数据收集:记录奶牛标识、观察时间、试验日期和时间、每头奶牛日产奶量及体温等参数。各时间点所采集奶样检测乳中体细胞数(SCC),观察奶牛红、肿、热、痛等临床症状。
1.5 病原菌分离和鉴定
分别对给药前0 日和给药后第10 日的奶样进行细菌学检查。采样时先用清水冲洗乳房,用0.1%新洁尔灭或者75%乙醇对乳头及周围进行消毒,待酒精挥发后,手工挤奶,弃去前三把奶后,采集奶样于灭菌试管中,贴好标签,低温(4 ℃)保存并于6 h内送实验室分离检测。
将各奶样接种至多种选择性培养基分离各种病原菌。分离菌株经纯化培养后,依据菌落形态、染色特征、生化特点鉴定其种类。主要分离金黄色葡萄球菌、链球菌(无乳链球菌、乳房链球菌)、大肠杆菌。
1.6 统计分析
利用 SPSS 18.0统计学软件对给药前后直肠温度、平均日产奶量、乳中体细胞数进行重复测量方差分析。
2 结果
2.1 临床症状观察
12 头奶牛4个乳区分别单剂量给药头孢洛宁乳房注入剂(干乳期),在整个试验期间,给药乳区未出现乳房红、肿、热、痛等临床症状。
2.2 体细胞计数
体细胞计数结果见表1。由表数据可知,12 头奶牛给药后各时间点奶样与给药前体细胞检测结果相比体细胞数有所降低,但并未表现出显著性差异(>0.05)。
2.3 日产奶量
12 头奶牛各时间点的产奶量见表2。由表中数据可知,12 头奶牛在给予头孢洛宁乳房注入剂(干乳期)后,与给药前相比各时间点产奶量无显著差异(>0.05)。
表1 12 头奶牛给药前后奶样中的体细胞数
表2 12头奶牛各时间点的产奶量
2.4 直肠温度
奶牛的直肠温度统计表见表 3。所有试验奶牛在给药前和给药后不同时间点的直肠温度均在奶牛的正常温度范围内,说明按推荐剂量单次给药对奶牛的体 温无显著影响(>0.05)。
2.5 细菌分离鉴定
试验奶牛给药后乳中细菌数比给药前减少,在给药前0 日采集的奶样中,分离的链球菌、葡萄球菌和大肠杆菌分别为2 株、3 株和4 株;给药后第10 日,仅在7号牛的右后乳区检测链球菌1 株、11号牛的左前乳区检测到葡萄球菌1 株(表 4)。
表3 12头奶牛各时间点奶牛直肠温度
表4 试验奶牛各时间点不同乳区所采奶样细菌分离情况
3 讨论
研究表明,头孢洛宁的急性毒性很低。

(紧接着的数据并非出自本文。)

structure Optf where
  busy : Option OptfOp := none
  queue : List OptfOp := []
  /-- reads that wait for a bank's operation to complete (R704): the bank, and what leaves when they are served -/
  waitingReads : List (Nat × Out) := []
  /-- each bank is in continuous-read mode (R706) -/
  continuous : Bool × Bool := (false, false)
  /-- the option area as written (Table 14.5); none: bytes that are no area -/
  area : Option OptArea := some factoryArea
  /-- since the boot ROM read the area (R716): the layout in use, and how the flash is read: mode, clock in MHz, dummy cycles, flags -/
  layout : List Region := regionTable
  readMode : Nat := 0
  clock : Nat := 25
  dummyCycles : Nat := 0
  readFlags : Nat := 0
  /-- OPTF.XIP_STATE (Table 14.3); since when TCM, or the last write of bank 0 in it; sideband code rewritten -/
  xip : Nat := 0x90
  tcmAt : Nat := 0
  sbRewritten : Bool := false
  /-- XIP_RESUME waits for bank 0, asked for by this channel -/
  resumeFor : Option Nat := none
  /-- the download: OPTF.DL_STATE, channel, component, next offset, last chunk, verified image -/
  dl : Nat := 0xC0
  dlChannel : Nat := 0
  dlComponent : Nat := 0
  dlNext : Nat := 0
  dlAt : Nat := 0
  /-- images held: firmware and option slots A and B, loaders, sideband code -/
  fwA : Option Image := some {}
  fwB : Option Image := none
  optA : Option Image := none
  optB : Option Image := none
  loader : Option Image := some { component := 2 }
  recovery : Option Image := some { component := 3 }
  sbCode : Option Image := some { component := 4 }
  /-- what the sideband controller, and the start, run -/
  fwRunning : Nat := 0
  optRunning : Nat := 0xFF
  boot : BootRec := {}
  /-- the boot-state record that stands when the writes not yet complete are cut short (Table 14.4) -/
  bootSafe : BootRec := {}
  /-- of vault copies 1 and 2 alike: the half in use, and the entries written into it (R702) -/
  vaultHalf : Nat := 0
  vaultUsed : Nat := 0
  /-- option slot of the previous ATTEMPT (R730); generation of the image last applied at a start that reached ready (R733, R734) -/
  optTried : Nat := 0xFF
  optReady : Nat := 0
  /-- erases of each sector, and sectors whose OPTF_WEAR has been recorded (R714) -/
  erases : Tbl Nat := []
  wornTold : List Nat := []
  /-- option-image settings that have no other home: the sideband witness is enabled (R317) -/
  sidebandWitness : Bool := false
deriving DecidableEq, Repr

/-- Identity fixed at manufacture (Table 18.4). -/
structure Ident where
  serial : Nat := 0
  macBase : Nat := 0
  vendorPen : Nat := 0
  dieRev : Nat := 0
deriving DecidableEq, Repr

/-- A job (Tables 17.7 to 17.10). -/
structure Job where
  id : Nat
  kind : Nat
  state : Nat := 0xB0
  /-- 0 sideband, 1 session 0, 2 the drive, 3 the twin -/
  starter : Nat
  ns : Nat := 0
  p0 : Nat := 0
  p1 : Nat := 0
  p2 : Nat := 0
  done_ : Nat := 0
  total : Nat := 0
  suspends : Nat := 0
  suspendedNs : Nat := 0
  suspendedAt : Nat := 0
  /-- periods of 24 h of the present suspension recorded -/
  longTold : Nat := 0
  result : Nat := 0
  endedAt : Nat := 0
  /-- channel of the last suspend, resume or cancel -/
  channel : Nat := 0
  /-- keyed kinds: the keys still to do, with their versions -/
  keys : List (Bytes × Nat) := []
  /-- other kinds: superblocks, pages, tests or clusters still to do -/
  todo : List Nat := []
  /-- NS_EXPORT: parts written; DIE_RETIRE: blocks rebuilt; FW_ROLL: since when its present cluster is watched -/
  parts : Nat := 0
  /-- NS_EXPORT: bytes of the package not yet in a part (R837) -/
  pack : Bytes := []
  /-- DIE_RETIRE: pages of the present block rebuilt -/
  pages : Nat := 0
  watchAt : Nat := 0
deriving DecidableEq, Repr

structure Jobs where
  table : List Job := []
  nextId : Nat := 1
  select : Nat × Nat := (0, 0)
  /-- clusters on the new image (R843); the twin is still to be asked to roll (R848) -/
  newClusters : List Nat := []
  rollTwin : Bool := false
deriving DecidableEq, Repr

/-- What each management channel holds beside its selections (R855, R856): words written and not yet applied, with the address of the
first, and latched words. -/
structure MgmtChan where
  heldAt : Nat := 0
  held : List Nat := []
  latch : Tbl Nat := []
  ifSelect : Tbl Nat := []
deriving DecidableEq, Repr
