-- ==== Sys2Proof/Machine/KeyValue.lean ====
section
/-! DEFINITION. Machine/KeyValue.lean: the key-value service (chapters 1 and 2): PUT, DELETE, GET, GET_RANGE, EXISTS, LIST, the commit
wait, confirmation of unconditional PUTs, deadlines and PING. -/

namespace Sys2Proof.Machine
open Sys2Proof

/-! ## Shared parts of writes -/

/-- Holly has a pair in service (R409). -/
def Drive.hollyUp (d : Drive) : Bool := (List.range 12).any (fun p => (tgetD p {} d.holly.pairs).inService)

/-- Bytes of the write shelf in use. -/
def Drive.shelfUsed (d : Drive) : Nat := ((d.kv.shelf.map (fun p => recGranules p.2.rec_)).sum) * 256

/-- The shelf admits a record: while it is below its limit, or at limit 0, where every write goes through at media durability
(R267, R275). -/
def Drive.canShelve (d : Drive) : Bool := d.media.shelfLimitMiB == 0 || decide (d.shelfUsed < d.media.shelfLimitMiB * 2 ^ 20)

/-- A record enters the write shelf. -/
def Drive.shelve (r : Rec) (mirrorOp : Option Nat) (d : Drive) : Nat × Drive :=
  (d.kv.shelfNext, { d with kv.shelf := tput d.kv.shelfNext { rec_ := r, mirrorOp := mirrorOp, at_ := d.now } d.kv.shelf,
                            kv.shelfNext := d.kv.shelfNext + 1 })

/-- The durability level a write must meet: that of its tag, or media at shelf limit 0 (R6, R275). -/
def Drive.durFor (d : Drive) (r : Req) : Nat := if d.media.shelfLimitMiB = 0 then 3 else r.level

/-- Completes a request whose needs are met (R33, R297): its reply leaves, the replaced record's granules are released (R48). One that
the receiver of its mirror answers is counted here, where it was sequenced (R307, R311). -/
def Drive.settle (o : Origin) (d : Drive) : Drive :=
  match d.req? o with
  | none => d
  | some r =>
    if r.phase ≠ .waiting ∨ r.needWait = true ∨ r.needMirror = true ∨ r.needProg = true ∨ r.needTwinProg = true then d
    else
      let d := d.modNs r.hdr.ns (fun n => { n with used := n.used - r.release })
      if r.silent then ((d.meterReply r).dropReq o).twinSeen r.opId none
      else
        let h := { r.replyHdr with flags := r.replyHdr.flags + b2n (d.late r.tag) }
        d.reply o h r.replyBody

/-- The request has not been sequenced, nor failed. -/
def Req.unsequenced (r : Req) : Bool :=
  r.phase == .queued || r.phase == .active || r.phase == .sealed || r.phase == .atTwin || r.phase == .coordinating

/-- The request writes the key: a PUT or DELETE of it, or a batch with such a member. -/
def Req.writesKey (r : Req) (ns : Nat) (key : Bytes) : Bool :=
  ((r.hdr.opcode == 0x02 || r.hdr.opcode == 0x03) && r.hdr.ns == ns && r.key == key) ||
  ((r.hdr.opcode == 0x10 || r.hdr.opcode == 0x11) && (parseMembers r.body).any (fun m => m.op != 0x04 && m.ns == ns && m.key == key))

/-- A message still arriving may write the key: what has come of a PUT's or DELETE's key agrees with it; of a batch anything may follow. -/
def Assembly.mayWrite (a : Assembly) (ns : Nat) (key : Bytes) : Bool :=
  a.op.opcode == 0x10 || a.op.opcode == 0x11 ||
  ((a.op.opcode == 0x02 || a.op.opcode == 0x03) && a.op.ns == ns && a.op.keyLen == key.length &&
    a.payload.take a.op.keyLen == key.take (a.payload.take a.op.keyLen).length)

/-- An earlier write of the same session to the key, by the order of first frames, has been neither sequenced nor refused (R85, R86). -/
def Drive.earlierOn (d : Drive) (r : Req) (ns : Nat) (key : Bytes) : Bool :=
  match r.origin with
  | .session sid _ =>
    d.kv.reqs.any (fun q => q.origin.ofSession sid && decide (q.firstSeq < r.firstSeq) && q.unsequenced && q.writesKey ns key) ||
    (d.sess sid).assemblies.any (fun a => a.verdict == 0 && decide (a.firstSeq < r.firstSeq) && a.mayWrite ns key)
  | _ => false

def Drive.earlierWrite (d : Drive) (r : Req) : Bool := d.earlierOn r r.hdr.ns r.key

/-- µs left to a deadline, all ones for none (Table 6.5). -/
def Drive.timeLeft (d : Drive) (r : Req) : Nat :=
  if r.hdr.deadline = 0 then 2 ^ 64 - 1 else (r.tag.deadline + 2 ^ 40 - d.nowUs) % 2 ^ 40

/-- Sends a request to its key's home (R306, R309); at most 16,384 operations are outstanding, further ones wait (R301). -/
def Drive.forward (r : Req) (write : Bool) (d : Drive) : Drive :=
  if !d.twinRoom then d
  else
    let (id, d) := d.newOpId
    let d := d.putReq { r with phase := .atTwin, opId := id }
    d.twinOp { opId := id, origin := some r.origin,
               msg := { code := if write then 0x01 else 0x02, opId := id, aux := d.timeLeft r,
                        body := .write r.tag { r.hdr with txn := r.replyHdr.txn } r.body } }

/-- The mirror of a record goes to the twin; the operation keeps the op_id of the forward it serves (R304). The receiver of a forward that
asks for twin durability answers its host itself (R307); for media durability it waits for this home's FWD_REPLY (log entry 65). -/
def Drive.mirror (r : Req) (recs : List Rec) (key : Option (Nat × Bytes)) (dur : Nat) (d : Drive) : Nat × Drive :=
  let (id, d) := match r.origin with
    | .twin id => (id, d)
    | _ => d.newOpId
  let originReply := match r.origin with | .twin _ => dur == 2 | _ => false
  let v := ((recs.head?).map (·.version)).getD 0
  (id, d.twinOp {
    opId := id, origin := some r.origin, key := key,
    msg := { code := 0x10, flags := b2n originReply + 4 * b2n (dur == 1), opId := id, version := v, aux := d.media.deltaNext,
             body := .mirror recs } })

大鼠、小鼠经口服给药,LD50分别为>5 000和>12 000 mg·kg-1体重。经皮下给药时,LD50均为>5 000 mg·kg-1体重。雌性的大、小鼠,经腹腔给药,LD50分别为>2 680和3 400 mg·kg-1体重,腹膜内给药有抑制自主运动、腹部下垂和镇静的副作用。病例显示在口服和皮下给药治疗致死的情况下未发现肠内容物,但在腹腔给药的动物中有局部的组织损伤,很少证据表明其有全身性的毒性,也未发现致畸毒性、生殖毒性和致突变性[13]。葡萄球菌是最常见的乳房炎病原体,而革兰氏阴性菌次之。WENTE[24]从6 936个牛奶样品培养1 635个细菌分离株,其中69 个样本有2 个分离株。最常分离的病原体依次是:金黄色葡萄球菌、凝固酶阴性葡萄球菌和棒状细菌。药物的最小抑菌浓度(MIC)试验结果显示,头孢洛宁对葡萄球菌敏感,治疗效果优于头孢喹肟。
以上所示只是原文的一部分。